At the close of the last century, the poetry of Romanian-born Holocaust survivor Paul Celan (1920-1970) drew the interest of many composers. In the 1990s Luciano Berio, György Kurtág, John Zorn, and Peter Ruzicka composed works on the poet, the latter producing a full-length opera. It was a culmination of Celan’s lifelong association with musical imagery beginning with his famous early poem Todesfuge (Death Fugue).
In 1989 Harrison Birtwistle set “White and Light” in response to a commission from England’s Composers Ensemble. Over the next several years he would return to Celan for inspiration to fulfill both vocal and instrumental commissions. In 1996 he combined nine poems and nine movements for string quartet into an hour-long work titled Pulse Shadows. From that he excerpted a smaller collection: Three Settings of Celan.
“White and Light,” “Night,” and “Tenebrae” are poems from late in Celan’s life, when he had moved away from a traditional lyricism to a more compressed and austere style. Utilizing English translations by Michael Hamburger Birtwistle’s score offers versions in both English and the original German.

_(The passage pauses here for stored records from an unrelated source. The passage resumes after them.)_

@[simp] theorem setErr_part (m : Dg) (wa copy : Nat) (e : BitVec 144) : (setErr m wa copy e).part = m.part := rfl
@[simp] theorem setErr_ctx (m : Dg) (wa copy : Nat) (e : BitVec 144) : (setErr m wa copy e).ctx = m.ctx := rfl
@[simp] theorem setErr_mem (m : Dg) (wa copy : Nat) (e : BitVec 144) : (setErr m wa copy e).mem = m.mem := rfl
@[simp] theorem setErr_cfg (m : Dg) (wa copy : Nat) (e : BitVec 144) : (setErr m wa copy e).cfg = m.cfg := rfl
@[simp] theorem setErr_stu (m : Dg) (wa copy : Nat) (e : BitVec 144) : (setErr m wa copy e).stu = m.stu := rfl
@[simp] theorem setErr_mbx (m : Dg) (wa copy : Nat) (e : BitVec 144) : (setErr m wa copy e).mbx = m.mbx := rfl
@[simp] theorem setErr_easel (m : Dg) (wa copy : Nat) (e : BitVec 144) : (setErr m wa copy e).easel = m.easel := rfl
@[simp] theorem setErr_boot (m : Dg) (wa copy : Nat) (e : BitVec 144) : (setErr m wa copy e).boot = m.boot := rfl
@[simp] theorem setErr_fab (m : Dg) (wa copy : Nat) (e : BitVec 144) : (setErr m wa copy e).fab = m.fab := rfl
@[simp] theorem setErr_cnv (m : Dg) (wa copy : Nat) (e : BitVec 144) : (setErr m wa copy e).cnv = m.cnv := rfl
@[simp] theorem setErr_drc (m : Dg) (wa copy : Nat) (e : BitVec 144) : (setErr m wa copy e).drc = m.drc := rfl
@[simp] theorem setErr_dma (m : Dg) (wa copy : Nat) (e : BitVec 144) : (setErr m wa copy e).dma = m.dma := rfl
@[simp] theorem setErr_srcs (m : Dg) (wa copy : Nat) (e : BitVec 144) : (setErr m wa copy e).srcs = m.srcs := rfl
@[simp] theorem setErr_fcr (m : Dg) (wa copy : Nat) (e : BitVec 144) : (setErr m wa copy e).fcr = m.fcr := rfl
@[simp] theorem setErr_wdg (m : Dg) (wa copy : Nat) (e : BitVec 144) : (setErr m wa copy e).wdg = m.wdg := rfl
@[simp] theorem setErr_supWdg (m : Dg) (wa copy : Nat) (e : BitVec 144) : (setErr m wa copy e).supWdg = m.supWdg := rfl
@[simp] theorem setErr_fix (m : Dg) (wa copy : Nat) (e : BitVec 144) : (setErr m wa copy e).fix = m.fix := rfl
@[simp] theorem setErr_sec (m : Dg) (wa copy : Nat) (e : BitVec 144) : (setErr m wa copy e).sec = m.sec := rfl
@[simp] theorem setErr_net (m : Dg) (wa copy : Nat) (e : BitVec 144) : (setErr m wa copy e).net = m.net := rfl
@[simp] theorem setErr_pwr (m : Dg) (wa copy : Nat) (e : BitVec 144) : (setErr m wa copy e).pwr = m.pwr := rfl
@[simp] theorem setErr_bistExp (m : Dg) (wa copy : Nat) (e : BitVec 144) : (setErr m wa copy e).bistExp = m.bistExp := rfl
@[simp] theorem setErr_now (m : Dg) (wa copy : Nat) (e : BitVec 144) : (setErr m wa copy e).now = m.now := rfl
@[simp] theorem setErr_freeCount (m : Dg) (wa copy : Nat) (e : BitVec 144) : (setErr m wa copy e).freeCount = m.freeCount := rfl

@[simp] theorem updBank_part (m : Dg) (k : Nat) (f : Bank → Bank) : (updBank m k f).part = m.part := rfl
@[simp] theorem updBank_ctx (m : Dg) (k : Nat) (f : Bank → Bank) : (updBank m k f).ctx = m.ctx := rfl
@[simp] theorem updBank_mem (m : Dg) (k : Nat) (f : Bank → Bank) : (updBank m k f).mem = m.mem := rfl
@[simp] theorem updBank_errs (m : Dg) (k : Nat) (f : Bank → Bank) : (updBank m k f).errs = m.errs := rfl
@[simp] theorem updBank_cfg (m : Dg) (k : Nat) (f : Bank → Bank) : (updBank m k f).cfg = m.cfg := rfl
@[simp] theorem updBank_stu (m : Dg) (k : Nat) (f : Bank → Bank) : (updBank m k f).stu = m.stu := rfl
@[simp] theorem updBank_mbx (m : Dg) (k : Nat) (f : Bank → Bank) : (updBank m k f).mbx = m.mbx := rfl
@[simp] theorem updBank_easel (m : Dg) (k : Nat) (f : Bank → Bank) : (updBank m k f).easel = m.easel := rfl
@[simp] theorem updBank_boot (m : Dg) (k : Nat) (f : Bank → Bank) : (updBank m k f).boot = m.boot := rfl
@[simp] theorem updBank_fab (m : Dg) (k : Nat) (f : Bank → Bank) : (updBank m k f).fab = m.fab := rfl
@[simp] theorem updBank_drc (m : Dg) (k : Nat) (f : Bank → Bank) : (updBank m k f).drc = m.drc := rfl
@[simp] theorem updBank_dma (m : Dg) (k : Nat) (f : Bank → Bank) : (updBank m k f).dma = m.dma := rfl
@[simp] theorem updBank_srcs (m : Dg) (k : Nat) (f : Bank → Bank) : (updBank m k f).srcs = m.srcs := rfl
@[simp] theorem updBank_fcr (m : Dg) (k : Nat) (f : Bank → Bank) : (updBank m k f).fcr = m.fcr := rfl
@[simp] theorem updBank_wdg (m : Dg) (k : Nat) (f : Bank → Bank) : (updBank m k f).wdg = m.wdg := rfl
@[simp] theorem updBank_supWdg (m : Dg) (k : Nat) (f : Bank → Bank) : (updBank m k f).supWdg = m.supWdg := rfl
@[simp] theorem updBank_fix (m : Dg) (k : Nat) (f : Bank → Bank) : (updBank m k f).fix = m.fix := rfl
@[simp] theorem updBank_ftest (m : Dg) (k : Nat) (f : Bank → Bank) : (updBank m k f).ftest = m.ftest := rfl
@[simp] theorem updBank_sec (m : Dg) (k : Nat) (f : Bank → Bank) : (updBank m k f).sec = m.sec := rfl
@[simp] theorem updBank_net (m : Dg) (k : Nat) (f : Bank → Bank) : (updBank m k f).net = m.net := rfl
@[simp] theorem updBank_pwr (m : Dg) (k : Nat) (f : Bank → Bank) : (updBank m k f).pwr = m.pwr := rfl
@[simp] theorem updBank_bistExp (m : Dg) (k : Nat) (f : Bank → Bank) : (updBank m k f).bistExp = m.bistExp := rfl
@[simp] theorem updBank_now (m : Dg) (k : Nat) (f : Bank → Bank) : (updBank m k f).now = m.now := rfl
@[simp] theorem updBank_freeCount (m : Dg) (k : Nat) (f : Bank → Bank) : (updBank m k f).freeCount = m.freeCount := rfl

“Pulse Shadows” is an apt image to describe the music. In “White and Light” there is a shadow play between the soprano and clarinet, which closely echo and anticipate each other’s melodic lines. The tempo and texture is unsteady and fluid, a quality reflected in Celan’s text by repeated use of the word “drift.” The soprano’s highest register is on full display in “Night,” while aggressive viola strokes provide an uneasy pulsation to “Tenebrae.” Long, sustained soprano notes – particularly on the many instances of the word “Lord” – lead the work to an enigmatic conclusion.